FDChief, I know you know the feeling.

hotpickles - thanks again for your words, and your shared sentiments.

Lonnie - I will find a way to preserve these bloggy ramblings for her (as excessive and ponderous as they are!) I intended to make a "life book" for her (traditional in adoption) but I find little time for much besides my blogs and my work. So...the blogs may well have to suffice, in some form or other. Technology, you know, has a life of its own, and I can only try to keep up.

Juliette - I never knew that, about how they actually hear you when you talk to them in their sleep, and how it makes them glad to hear your declarations of love...even in their deepest subconscious. Isn't that absolutely amazing??

Charlie said...

I a so taken by your sincerity and your deep love for your girl. I have never read more beautiful words from a mother to her child. Q is such a lucky girl to have a mommy and daddy that adore her so. I believe in my heart that you would have found her no matter what, she had already picked you.

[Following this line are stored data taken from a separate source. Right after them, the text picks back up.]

-- ==== Sys2Proof/Laws/PerInstr.lean ====
section
/-! SUPPORT. The family of per-instruction lemmas: the word a command is encoded in has the fields the
command is written in, and they pass the four checks of 30_encoding.md R55 (R48, R57). -/

namespace Sys2Proof.Laws

/-- The encoding of `i` has the fields of `i`, and they are well formed (R48, R55, R57). -/
def EncodeFields.Statement (i : Instr) : Prop := fieldsOf (encode i) = i.fields ∧ i.wf = true

theorem EncodeFields.amieStart : EncodeFields.Statement .amieStart := by
  unfold EncodeFields.Statement; decide

theorem EncodeFields.amieData (pay : SymbolCode) : EncodeFields.Statement (.amieData pay) := by
  unfold EncodeFields.Statement; revert pay; decide

theorem EncodeFields.amieEnd : EncodeFields.Statement .amieEnd := by
  unfold EncodeFields.Statement; decide

theorem EncodeFields.hdb3eStart : EncodeFields.Statement .hdb3eStart := by
  unfold EncodeFields.Statement; decide

theorem EncodeFields.hdb3eData (pay : SymbolCode) : EncodeFields.Statement (.hdb3eData pay) := by
  unfold EncodeFields.Statement; revert pay; decide

theorem EncodeFields.hdb3eEnd : EncodeFields.Statement .hdb3eEnd := by
  unfold EncodeFields.Statement; decide

theorem EncodeFields.hdb3dStart : EncodeFields.Statement .hdb3dStart := by
  unfold EncodeFields.Statement; decide

theorem EncodeFields.hdb3dData (pay : SymbolCode) : EncodeFields.Statement (.hdb3dData pay) := by
  unfold EncodeFields.Statement; revert pay; decide

theorem EncodeFields.hdb3dEnd : EncodeFields.Statement .hdb3dEnd := by
  unfold EncodeFields.Statement; decide

theorem EncodeFields.dmeStart : EncodeFields.Statement .dmeStart := by
  unfold EncodeFields.Statement; decide

theorem EncodeFields.dmeData (pay : SymbolCode) : EncodeFields.Statement (.dmeData pay) := by
  unfold EncodeFields.Statement; revert pay; decide

theorem EncodeFields.dmeEnd : EncodeFields.Statement .dmeEnd := by
  unfold EncodeFields.Statement; decide

theorem EncodeFields.dmdStart : EncodeFields.Statement .dmdStart := by
  unfold EncodeFields.Statement; decide

theorem EncodeFields.dmdData (pay : SymbolCode) : EncodeFields.Statement (.dmdData pay) := by
  unfold EncodeFields.Statement; revert pay; decide

theorem EncodeFields.dmdEnd : EncodeFields.Statement .dmdEnd := by
  unfold EncodeFields.Statement; decide

end Sys2Proof.Laws
end

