/-! ## One more bit -/

/-- A zero that is the fourth of a group makes the group its pattern (R79, R80). -/
theorem hdb3Encode_group {x : List Bit} (h : trailingZeros x % 4 = 3) :
    hdb3Encode (x ++ [false]) =
      ((hdb3Encode x).1.rdrop 3 ++ (groupPattern x).samples, (hdb3Encode x).2 ++ [groupPattern x]) := by
  have hset : (hdb3Encode x).1.set ((hdb3Encode x).1.length - 3) .plus =
      (hdb3Encode x).1.rdrop 3 ++ [.plus, .zero, .zero] := by
    rw [Machine.set_eq_take_append _ (Nat.sub_le ..), ← List.rtake, hdb3Encode_rtake h]; rfl
  rw [hdb3Encode_snoc, hdb3Next, if_pos ⟨rfl, h⟩, groupPattern]
  split
  · simp [hset, Pattern.samples]
  · conv_lhs => rw [hdb3Encode_eq_rdrop h]
    simp [Pattern.samples]

/-- Everything one more bit can do to `hdb3_encode` (R79 to R82): a mark and a zero that completes no group add
their AMI sample; a fourth zero substitutes. -/
theorem hdb3Encode_snoc_cases (x : List Bit) (b : Bit) :
    ((b = false → trailingZeros x % 4 ≠ 3) ∧
      hdb3Encode (x ++ [b]) = ((hdb3Encode x).1 ++ [amiNext x b], (hdb3Encode x).2)) ∨
    (b = false ∧ trailingZeros x % 4 = 3 ∧ hdb3Encode (x ++ [b]) =
      ((hdb3Encode x).1.rdrop 3 ++ (groupPattern x).samples, (hdb3Encode x).2 ++ [groupPattern x])) := by
  by_cases h : b = false ∧ trailingZeros x % 4 = 3
  · obtain ⟨rfl, hz⟩ := h
    exact .inr ⟨rfl, hz, hdb3Encode_group hz⟩
  · exact .inl ⟨fun hb hz => h ⟨hb, hz⟩, by rw [hdb3Encode_snoc, hdb3Next, if_neg h]⟩

theorem trailingZeros_mod_le (x : List Bit) : trailingZeros x % 4 ≤ (hdb3Encode x).1.length := by
  simpa using (zeros_suffix_hdb3Encode.mpr le_rfl).length_le

/-- One more bit changes no sample except those of the group it completes. -/
theorem hdb3Encode_snoc_getElem? {x : List Bit} {b : Bit} {k : Nat} (hk : k < x.length)
    (h : b = false → trailingZeros x % 4 = 3 → k + 3 < x.length) :
    (hdb3Encode (x ++ [b])).1[k]? = (hdb3Encode x).1[k]? := by
  have hlen := hdb3Encode_length x
  rcases hdb3Encode_snoc_cases x b with ⟨-, hnext⟩ | ⟨hb, hz, hnext⟩ <;> rw [hnext]
  · exact List.getElem?_append_left (by omega)
  · have hbefore : k < ((hdb3Encode x).1.rdrop 3).length := by
      have := h hb hz
      simp only [List.rdrop, List.length_take]; omega
    conv_rhs => rw [hdb3Encode_eq_rdrop hz]
    rw [List.getElem?_append_left hbefore, List.getElem?_append_left hbefore]

/-- A run of zeros that goes on for `y` has counted at most the bits of `y` more. -/
theorem trailingZeros_append_mod_le (x y : List Bit) :
    trailingZeros (x ++ y) % 4 ≤ trailingZeros x % 4 + y.length := by
  induction y using List.reverseRecOn with
  | nil => simp
  | append_singleton y b ih =>
    rw [← List.append_assoc, trailingZeros_snoc, List.length_append, List.length_singleton]
    cases b with
    | true => simp
    | false => simp only [Bool.false_eq_true, if_false]; omega

/-- The samples before the open run of zeros are settled: later bits change none of them. -/
theorem hdb3Encode_settled (x y : List Bit) {k : Nat} (hk : k + trailingZeros x % 4 < x.length) :
    (hdb3Encode (x ++ y)).1[k]? = (hdb3Encode x).1[k]? := by
  induction y using List.reverseRecOn with
  | nil => rw [List.append_nil]
  | append_singleton y b ih =>
    have hrun := trailingZeros_append_mod_le x y
    rw [← List.append_assoc, hdb3Encode_snoc_getElem? (by simp; omega), ih]
    intro _ hz
    rw [List.length_append]
    omega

This is something I found on a friends blog. I haven't used it but it seems very interesting

http://www.blurb.com/

You Are My Fave said...

This made me tear up. So sweet. Your little one is adorable.

PS Hooray for Colorado!

STYLE NOMAD: said...

beautiful...your writing is lovely and such a special gift to have found your daughter out in the world. she too is lucky to be blessed with such love from you. I once wrote about international adoption and loved what Angelina Jolie once said - "Some women are meant to give birth to their children but I knew I was meant to find my children out in the world..."

flyinamber said...

wonderful post..it brings tears in my eyes..

jae said...

first time visitor...your comment on mine led me here. thanks. what a beautiful post to find upon arrival. i also believe that it wasn't chance or luck that brought you together...you were picked for each other and everthing happened to make it so. you can hardly blame her for chuckling.

rosemary said...

This was too good for words. Thank you is all I can say.